Mumbai-based IT services company Tech Mahindra (TechM) has leveraged its long-standing partnership with global networking company Cisco to deploy Cisco Digital Network Architecture (DNA) at its Hyderabad campus. With this, TechM’s Hyderabad campus has become one of the largest software-defined campus networks with over 14,000 live users in India.
This deployment will help drive outcomes around automation, analytics and security in Tech Mahindra’s offshore development centre (ODC) which serves 106 customers globally.
“We work with enterprises and do realise that networks play a very important role, but unfortunately those networks have become legacy. The requirements of the networks today are to be much more intuitive, more data driven and enable a merger between business and technology,” said CP Gurnani, MD and CEO, Tech Mahindra.
He added that the company’s partnership with Cisco cuts across product categories with co-innovation being the key theme.
Tech Mahindra and Cisco have also opened a Centre of Excellence in Bangalore to focus on Manufacturing 4.0, especially as the convergence of IT and OT (operational technology) accelerates.
Tech Mahindra and Cisco have a 360-degree engagement for close to two decades and have collaborated on go-to-market strategies in areas that include smart cities, manufacturing, retail, banking, and other areas. “The partnership will now focus on development of legacy networks as a joint go-to-market strategy, 5G for enterprises and an increasing footprint in cyber-security,” said Gurnani.

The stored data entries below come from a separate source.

-- ==== Sys2Proof/Machine/Numeric.lean ====
section
/-! DEFINITION. Numeric: the pure functions of 40_numeric_primitives.md R101 to R113. Each converts its operands to
integers, computes exactly and reduces once, as the rule's formula does; `toInt` is the spec's `S`, `toNat` its `U`,
`BitVec.ofInt n` its `wrap_n`, and `/` on integers with a positive divisor is its `floor` of the quotient. -/

namespace Sys2Proof.Machine

/-- `fix_add` (R101): wraps silently. -/
def fixAdd (a b : Word) : Word := BitVec.ofInt 32 (a.toInt + b.toInt)

/-- `fix_sub` (R101): wraps silently. -/
def fixSub (a b : Word) : Word := BitVec.ofInt 32 (a.toInt - b.toInt)

/-- `wmul` (R102): the exact signed product. -/
def wmul (a b : Word) : Wide := BitVec.ofInt 64 (a.toInt * b.toInt)

/-- `wadd` (R103). -/
def wadd (p q : Wide) : Wide := BitVec.ofInt 64 (p.toInt + q.toInt)

/-- `wsub` (R103). -/
def wsub (p q : Wide) : Wide := BitVec.ofInt 64 (p.toInt - q.toInt)

/-- `narrow` (R104): bits 47:16. -/
def narrow (r : Wide) : Word := r.extractLsb' 16 32

/-- `fix_mul` (R105): wide multiply, then narrow. -/
def fixMul (a b : Word) : Word := narrow (wmul a b)

/-- `fix_div` (R106): the quotient of the scaled dividend, rounded toward zero, reduced by wrapping. A zero divisor
is not defined and no command evaluates it: a free value (93_implementation_defined.md U9, log entry 7). -/
def fixDiv (a b : Word) : Word :=
  if b = 0 then Config.fixDivByZero a else BitVec.ofInt 32 ((a.toInt * 2 ^ 16).tdiv b.toInt)

/-- `wabs2` (R107): twice the absolute value, an unsigned 64-bit pattern. -/
def wabs2 (r : Wide) : Wide := BitVec.ofNat 64 (2 * r.toInt.natAbs)

/-- `wide_int` (R108): bits 63:32. -/
def wideInt (u : Wide) : Word := u.extractLsb' 32 32

/-- `asr` (R109): the arithmetic right shift, rounding toward minus infinity. -/
def asr (r : Wide) (s : Nat) : Wide := BitVec.ofInt 64 (r.toInt / 2 ^ s)

/-- One digit of the square root: try bit `k - 1` of the root, then the bits below it (log entry 10). -/
def isqrtDigits (u : Nat) : Nat → Nat → Nat
  | 0, q => q
  | k + 1, q => if (q + 2 ^ k) * (q + 2 ^ k) ≤ u then isqrtDigits u k (q + 2 ^ k) else isqrtDigits u k q

/-- `isqrt` (R111): the floor of the square root of the pattern read as unsigned; below 2^32, so 32 digits. -/
def isqrt (u : Wide) : Nat := isqrtDigits u.toNat 32 0

/-- The ShiftTable `T` (R112; 10_state.md R31), its sixteen rows of sixteen entries in order. -/
def shiftTable : List (BitVec 3) :=
  [0, 0, 1, 1, 2, 2, 2, 2, 3, 3, 3, 3, 3, 3, 3, 3]
    ++ List.replicate 16 4
    ++ List.replicate 16 5 ++ List.replicate 16 5
    ++ List.replicate 16 6 ++ List.replicate 16 6 ++ List.replicate 16 6 ++ List.replicate 16 6
    ++ List.replicate 16 7 ++ List.replicate 16 7 ++ List.replicate 16 7 ++ List.replicate 16 7
    ++ List.replicate 16 7 ++ List.replicate 16 7 ++ List.replicate 16 7 ++ List.replicate 16 7

/-- `T[b]` (R112): the table is read with an 8-bit index, so every index is inside it. -/
def tableEntry (b : BitVec 8) : Nat := (shiftTable.getD b.toNat 0).toNat

/-- The shift search of R113 with the coarse count so far. The first argument bounds the coarse steps: three suffice
for a 32-bit pattern. The loop runs while the value is at least 0x100 (90_conflicts.md C1). -/
def shiftSearch : Nat → Nat → Word → Nat
  | 0, s, m => s + tableEntry (m.setWidth 8)
  | n + 1, s, m => if 0x100 ≤ m.toNat then shiftSearch n (s + 8) (m >>> 8) else s + tableEntry (m.setWidth 8)

/-- `shift_count` (R113). -/
def shiftCount (m : Word) : Nat := shiftSearch 3 0 m

/-- Component-wise `fix_add` (41_basic_vector_ops.md R131). -/
def vecAdd (a b : FixedVector) : FixedVector := ⟨fixAdd a.x b.x, fixAdd a.y b.y, fixAdd a.z b.z⟩

/-- Component-wise `fix_sub` (41_basic_vector_ops.md R132; 42_surface_normal.md R151 step 1). -/
def vecSub (a b : FixedVector) : FixedVector := ⟨fixSub a.x b.x, fixSub a.y b.y, fixSub a.z b.z⟩

/-- Component-wise `fix_mul` by a scalar (41_basic_vector_ops.md R133). -/
def vecScale (a : FixedVector) (k : Word) : FixedVector := ⟨fixMul a.x k, fixMul a.y k, fixMul a.z k⟩

/-- The 64-bit accumulator of a dot product (41_basic_vector_ops.md R134). -/
def dotAcc (a b : FixedVector) : Wide := wadd (wadd (wmul a.x b.x) (wmul a.y b.y)) (wmul a.z b.z)

/-- `magnitude(a)` (41_basic_vector_ops.md R135): the root of the sum of squares read as unsigned. -/
def magnitude (a : FixedVector) : Word := BitVec.ofNat 32 (isqrt (dotAcc a a))

/-- Each component divided by one divisor (41_basic_vector_ops.md R136). -/
def vecDiv (a : FixedVector) (temp : Word) : FixedVector := ⟨fixDiv a.x temp, fixDiv a.y temp, fixDiv a.z temp⟩

/-- The wide cross product of two edge vectors (42_surface_normal.md R151 step 2). -/
def cross (e0 e1 : FixedVector) : WideVector :=
  { x := wsub (wmul e1.z e0.y) (wmul e1.y e0.z)
    y := wsub (wmul e1.x e0.z) (wmul e1.z e0.x)
    z := wsub (wmul e1.y e0.x) (wmul e1.x e0.y) }

/-- The combined value `m` (42_surface_normal.md R151 step 4). -/
def combined (r : WideVector) : Word := wideInt (wabs2 r.x) ||| wideInt (wabs2 r.y) ||| wideInt (wabs2 r.z)

/-- Each wide component shifted right by `s` and narrowed (42_surface_normal.md R151 step 6). -/
def narrowShifted (r : WideVector) (s : Nat) : FixedVector :=
  ⟨narrow (asr r.x s), narrow (asr r.y s), narrow (asr r.z s)⟩

/-- `quick(v0, v1, v2)` (42_surface_normal.md R151 steps 1 to 6). -/
def quick (v0 v1 v2 : FixedVector) : FixedVector :=
  let r := cross (vecSub v1 v0) (vecSub v2 v1)
  let m := combined r
  if m = 0 then ⟨narrow r.x, narrow r.y, narrow r.z⟩ else narrowShifted r (shiftCount m)

end Sys2Proof.Machine
end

Almost half of Tech Mahindra’s reported $408-million new deal total contract value in the March quarter came in through its communication vertical while the segment itself accounted for almost 40 per cent of the revenue share. The management expects this vertical to grow the fastest in FY20 and is accordingly increasing their footprint and partnerships in telecom and networking-related projects across the globe.
According to analysts’ forecast, Tech Mahindra’s telecom revenue will grow by 8-10 per cent in FY20-21. This is also driving the company’s digital revenue share, which grew from 27 per cent in Q4 FY18 to 34.1 per cent.